**Recorded data:**
┄┄┄┄┄┄┄┄┄┄┄┄┄┄┄┄┄┄┄┄
/-- Training by hardware makes a channel that trained READY with its margins and leaves the others to the fallback, which fences a channel whose runs stay under 12/64 UI; when no channel trains any more the interleave is set over those that did and the tasting begins (R358 to R361, R459). -/
def Obligations.TrainingSetsChannelsAndInterleave : Prop :=
  ∀ (s : State),
    (∀ (x : Chan) r w, (x.ready r w).st = .ready ∧ (x.ready r w).marginR = r ∧ (x.ready r w).marginW = w ∧ (x.ready r w).fence = 0) ∧
    (∀ (c : Fin 12) (rm wm : Fin 65) (ok ok2 : BitVec 12), (s.chan c).st = .training → (s.chan c).needsFallback = false →
      (∀ d : Fin 12, d ≠ c → (s.chan d).st ≠ .training ∨ (s.chan d).needsFallback = true) →
      ((s.domAt 1).st = .on ∨ (s.domAt 2).st = .on ∨ (s.domAt 3).st = .on) →
      (ok.getLsbD c = true → ok2.getLsbD c = true → exec (.hwTrainingDone ok ok2 rm wm) s =
        .next ((s.setChan c (fun x => x.ready rm wm)).trainingEnd)) ∧
      ((ok.getLsbD c = false ∨ ok2.getLsbD c = false) → exec (.hwTrainingDone ok ok2 rm wm) s =
        .next ((s.setChan c (fun x => { x with needsFallback := true, retried := ok.getLsbD c })).trainingEnd))) ∧
    (∀ (ch : Fin 12) r w ok, (s.chan ch).st = .training → (s.chan ch).needsFallback = true →
      ((r < 12 ∨ w < 12) → exec (.trainingFallbackDone ch r w ok) s = .next (s.fenceChannel ch).trainingEnd) ∧
      (12 ≤ r → 12 ≤ w → exec (.trainingFallbackDone ch r w true) s = .next (s.setChan ch (fun x =>
        x.ready (min r 255) (min w 255))).trainingEnd) ∧
      (12 ≤ r → 12 ≤ w → (s.chan ch).retried = false → exec (.trainingFallbackDone ch r w false) s =
        .next (s.setChan ch (fun x => { x with retried := true }))) ∧
      (12 ≤ r → 12 ≤ w → (s.chan ch).retried = true → exec (.trainingFallbackDone ch r w false) s =
        .next (s.fenceChannel ch).trainingEnd)) ∧
    (s.dev.stage = .training → (∀ c : Fin 12, (s.chan c).st ≠ .training) →
      s.trainingEnd.dev.stage = .tasting ∧ s.trainingEnd.ddr.inService = s.trained ∧
      s.trainingEnd.dev.channels = s.trained.length ∧ (s.trainingEnd.ddr.insufficient = true ↔ s.trained.length < 4))

/-- The tasting adds to the defect list what failed twice, and the device faults only where the list names a unit it cannot run without; the scrub of the start zeroes every DRAM byte that no kept partition owns (R459, R462 to R471, R476). -/
def Obligations.TastingAndScrubEndStart : Prop :=
  ∀ (s : State), s.dev.stage = .tasting →
    (∀ fs, s.dev.tasted = false → (s.taste fs).dev.defects.any (fun d => d.1 == 10 || d.1 == 11) = false →
      exec (.tastingDone fs) s = .next (s.taste fs).tryReady) ∧
    (∀ fs, s.dev.tasted = false → (s.taste fs).dev.defects.any (fun d => d.1 == 10 || d.1 == 11) = true →
      ∃ u : State, exec (.tastingDone fs) s = .next u ∧ u.dev.stage = .fault ∧ u.dev.reset = none ∧
        u.dev.defects = (s.taste fs).dev.defects) ∧
    (s.dev.scrubbed = false → exec .dramScrubDone s = .next ({ s.scrubDram with dev := { s.scrubDram.dev with scrubbed := true } }).tryReady) ∧
    (s.dev.reset = none → ∀ a : Nat, a < s.dramBytes → s.failedAt a = false → s.scrubDram.byteAt a = 0)
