-- ==== Sys2Proof/Laws/Keeps.lean ====
section
/-! SUPPORT. What every operation of the model keeps, from one state to a later one: a preorder that the frame lemmas of the other files state of each shared operation. -/

namespace Sys2Proof.Machine

set_option linter.unusedTactic false
set_option linter.unreachableTactic false
set_option linter.unusedVariables false
set_option linter.unusedSimpArgs false

/-- From s to t: fuses stand, the defect list only grows, what boot flash and the fuses guarantee holds, memory stays canonical, the queue is untouched and what was sent stays sent. -/
structure Keeps (s t : State) : Prop where
  pending : t.pending = s.pending
  outbox : ∃ l, t.outbox = s.outbox ++ l
  fuses : t.dev.fuses = s.dev.fuses
  defects : ∀ e, e ∈ s.dev.defects → e ∈ t.dev.defects
  svn : s.mgt.fuseSvn ≤ 64 → s.mgt.fuseSvn ≤ t.mgt.fuseSvn ∧ t.mgt.fuseSvn ≤ 64
  revoked : s.mgt.root0Revoked = true → t.mgt.root0Revoked = true
  hash0 : t.mgt.rootHash0 = s.mgt.rootHash0
  hash1 : t.mgt.rootHash1 = s.mgt.rootHash1
  leaf : s.mgt.leafNext ≤ s.mgt.leafReserved → s.mgt.leafNext ≤ t.mgt.leafNext ∧ t.mgt.leafNext ≤ t.mgt.leafReserved
  mem : s.mem.wf = true → t.mem.wf = true

/-- A state keeps itself. -/
theorem Keeps.refl (s : State) : Keeps s s :=
  ⟨rfl, ⟨[], by simp⟩, rfl, fun _ h => h, fun h => ⟨Nat.le_refl _, h⟩, id, rfl, rfl, fun h => ⟨Nat.le_refl _, h⟩, id⟩

/-- One operation after another. -/
theorem Keeps.trans {a b c : State} (h : Keeps a b) (k : Keeps b c) : Keeps a c where
  pending := k.pending.trans h.pending
  outbox := by
    obtain ⟨l, hl⟩ := h.outbox
    obtain ⟨m, hm⟩ := k.outbox
    exact ⟨l ++ m, by rw [hm, hl, List.append_assoc]⟩
  fuses := k.fuses.trans h.fuses
  defects e he := k.defects e (h.defects e he)
  svn e := ⟨Nat.le_trans (h.svn e).1 (k.svn (h.svn e).2).1, (k.svn (h.svn e).2).2⟩
  revoked e := k.revoked (h.revoked e)
  hash0 := k.hash0.trans h.hash0
  hash1 := k.hash1.trans h.hash1
  leaf e := ⟨Nat.le_trans (h.leaf e).1 (k.leaf (h.leaf e).2).1, (k.leaf (h.leaf e).2).2⟩
  mem e := k.mem (h.mem e)

/-- An update that touches none of the fields keeps them. -/
theorem Keeps.same {a b c : State} (h : Keeps a b) (h1 : c.pending = b.pending) (h2 : c.outbox = b.outbox)
    (h3 : c.dev.fuses = b.dev.fuses) (h4 : c.dev.defects = b.dev.defects) (h5 : c.mgt.fuseSvn = b.mgt.fuseSvn)
    (h6 : c.mgt.root0Revoked = b.mgt.root0Revoked) (h7 : c.mgt.rootHash0 = b.mgt.rootHash0)
    (h8 : c.mgt.rootHash1 = b.mgt.rootHash1) (h9 : c.mgt.leafNext = b.mgt.leafNext)
    (h10 : c.mgt.leafReserved = b.mgt.leafReserved) (h11 : c.mem.cells = b.mem.cells) (h12 : c.mem.poison = b.mem.poison) :
    Keeps a c :=
  h.trans ⟨h1, ⟨[], by rw [h2, List.append_nil]⟩, h3, by rw [h4]; exact fun _ h => h, by rw [h5]; exact fun h => ⟨Nat.le_refl _, h⟩, by rw [h6]; exact id, h7, h8,
    by rw [h9, h10]; exact fun h => ⟨Nat.le_refl _, h⟩, by unfold Mem.wf; rw [h11, h12]; exact id⟩

/-- `Keeps` of a state given by its groups: a form that a rewrite reaches only where a state is built. -/
def KeepsMk (a : State) (dev : Dev) (mgt : Mgt) (mem : Mem) (outbox : List Out) (pending : List Instr) : Prop :=
  Keeps a { dev, mgt, mem, outbox, pending }

/-- A state built from its groups. -/
theorem keeps_mk (a : State) (dev : Dev) (hi : Hi) (pwr : Pwr) (mgt : Mgt) (cask : Cask) (ddr : Ddr) (mem : Mem) (cp : Cp) (cel : Cel)
    (core : Tbl Core) (media : Media) (text : Text) (latch : Tbl Nat) (outbox : List Out) (pending : List Instr) :
    Keeps a ⟨dev, hi, pwr, mgt, cask, ddr, mem, cp, cel, core, media, text, latch, outbox, pending⟩ ↔
      KeepsMk a dev mgt mem outbox pending :=
  ⟨fun h => h.same rfl rfl rfl rfl rfl rfl rfl rfl rfl rfl rfl rfl, fun h => h.same rfl rfl rfl rfl rfl rfl rfl rfl rfl rfl rfl rfl⟩

/-- A state built from another with none of the fields touched. -/
theorem KeepsMk.same {a b : State} {dev : Dev} {mgt : Mgt} {mem : Mem} {outbox : List Out} {pending : List Instr}
    (h1 : pending = b.pending) (h : Keeps a b) (h2 : outbox = b.outbox)
    (h3 : dev.fuses = b.dev.fuses) (h4 : dev.defects = b.dev.defects) (h5 : mgt.fuseSvn = b.mgt.fuseSvn)
    (h6 : mgt.root0Revoked = b.mgt.root0Revoked) (h7 : mgt.rootHash0 = b.mgt.rootHash0)
    (h8 : mgt.rootHash1 = b.mgt.rootHash1) (h9 : mgt.leafNext = b.mgt.leafNext)
    (h10 : mgt.leafReserved = b.mgt.leafReserved) (h11 : mem.cells = b.mem.cells) (h12 : mem.poison = b.mem.poison) :
    KeepsMk a dev mgt mem outbox pending :=
  h.same h1 h2 h3 h4 h5 h6 h7 h8 h9 h10 h11 h12

/-- Either branch of a choice. -/
theorem Keeps.ite {a x y : State} {c : Prop} [Decidable c] (h : Keeps a x) (k : Keeps a y) : Keeps a (if c then x else y) := by
  split
  · exact h
  · exact k

/-- A fold of operations that keep keeps. -/
theorem Keeps.fold {α : Type} {a b : State} (h : Keeps a b) (f : State → α → State) (hf : ∀ s x, Keeps a s → Keeps a (f s x))
    (l : List α) : Keeps a (l.foldl f b) := by
  induction l generalizing b with
  | nil => exact h
  | cons x t ih => exact ih (hf b x h)

/-- The state of an answer that has been taken apart. -/
theorem Keeps.of_eq {β : Type} {a u : State} {p : State × β} {y : β} (e : p = (u, y)) (h : Keeps a p.1) : Keeps a u := by
  rw [e] at h
  exact h

/-- A fold of operations that keep and answer something more. -/
theorem Keeps.foldPair {α β : Type} {a : State} {b : State × β} (h : Keeps a b.1) (f : State × β → α → State × β)
    (hf : ∀ s x, Keeps a s.1 → Keeps a (f s x).1) (l : List α) : Keeps a (l.foldl f b).1 := by
  induction l generalizing b with
  | nil => exact h
  | cons x t ih => exact ih (hf b x h)

/-- What a command's outcome keeps, when it is a next state. -/
def KeepsOut (a : State) (o : Host.Outcome State Fault Refusal) : Prop := ∀ t, o = .next t → Keeps a t

/-- A next state. -/
theorem KeepsOut.next {a t : State} (h : Keeps a t) : KeepsOut a (.next t) := by
  intro u hu
  cases hu
  exact h

/-- What an operation that may find no room keeps, when it finds it. -/
abbrev KeepsOpt (a : State) (o : Option State) : Prop := ∀ t, o = some t → Keeps a t

/-- An operation that answers. -/
theorem KeepsOpt.some {a t : State} (h : Keeps a t) : KeepsOpt a (.some t) := by
  intro u hu
  cases hu
  exact h

/-- An operation that finds no room. -/
theorem KeepsOpt.none {a : State} : KeepsOpt a .none := by
  intro u hu
  cases hu

/-- An operation on what was found. -/
theorem KeepsOpt.map {α : Type} {a : State} (o : Option α) (f : α → State) (hf : ∀ x, Keeps a (f x)) : KeepsOpt a (o.map f) := by
  intro u hu
  cases o with
  | none => cases hu
  | some x =>
    cases hu
    exact hf x

/-- One operation that may find no room after another. -/
theorem KeepsOpt.bind {a : State} {o : Option State} (h : KeepsOpt a o) (f : State → Option State)
    (hf : ∀ s, Keeps a s → KeepsOpt a (f s)) : KeepsOpt a (o.bind f) := by
  intro u hu
  cases o with
  | none => cases hu
  | some x => exact hf x (h x rfl) u hu

/-- A fold of them. -/
theorem KeepsOpt.fold {α : Type} {a : State} {o : Option State} (h : KeepsOpt a o) (f : Option State → α → Option State)
    (hf : ∀ o x, KeepsOpt a o → KeepsOpt a (f o x)) (l : List α) : KeepsOpt a (l.foldl f o) := by
  induction l generalizing o with
  | nil => exact h
  | cons x t ih => exact ih (hf o x h)

end Sys2Proof.Machine
end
┄┄┄┄┄┄┄┄┄┄┄┄┄┄┄┄┄┄┄┄
**What the exercise asks:**
Considering only the material above, set down every line from the one with "mem e := k.mem (h.mem e)" to the one with "(h3 : c.dev.fuses", inclusive, exactly as written.

**Answer box:**
  mem e := k.mem (h.mem e)

/-- An update that touches none of the fields keeps them. -/
theorem Keeps.same {a b c : State} (h : Keeps a b) (h1 : c.pending = b.pending) (h2 : c.outbox = b.outbox)
    (h3 : c.dev.fuses = b.dev.fuses) (h4 : c.dev.defects = b.dev.defects) (h5 : c.mgt.fuseSvn = b.mgt.fuseSvn)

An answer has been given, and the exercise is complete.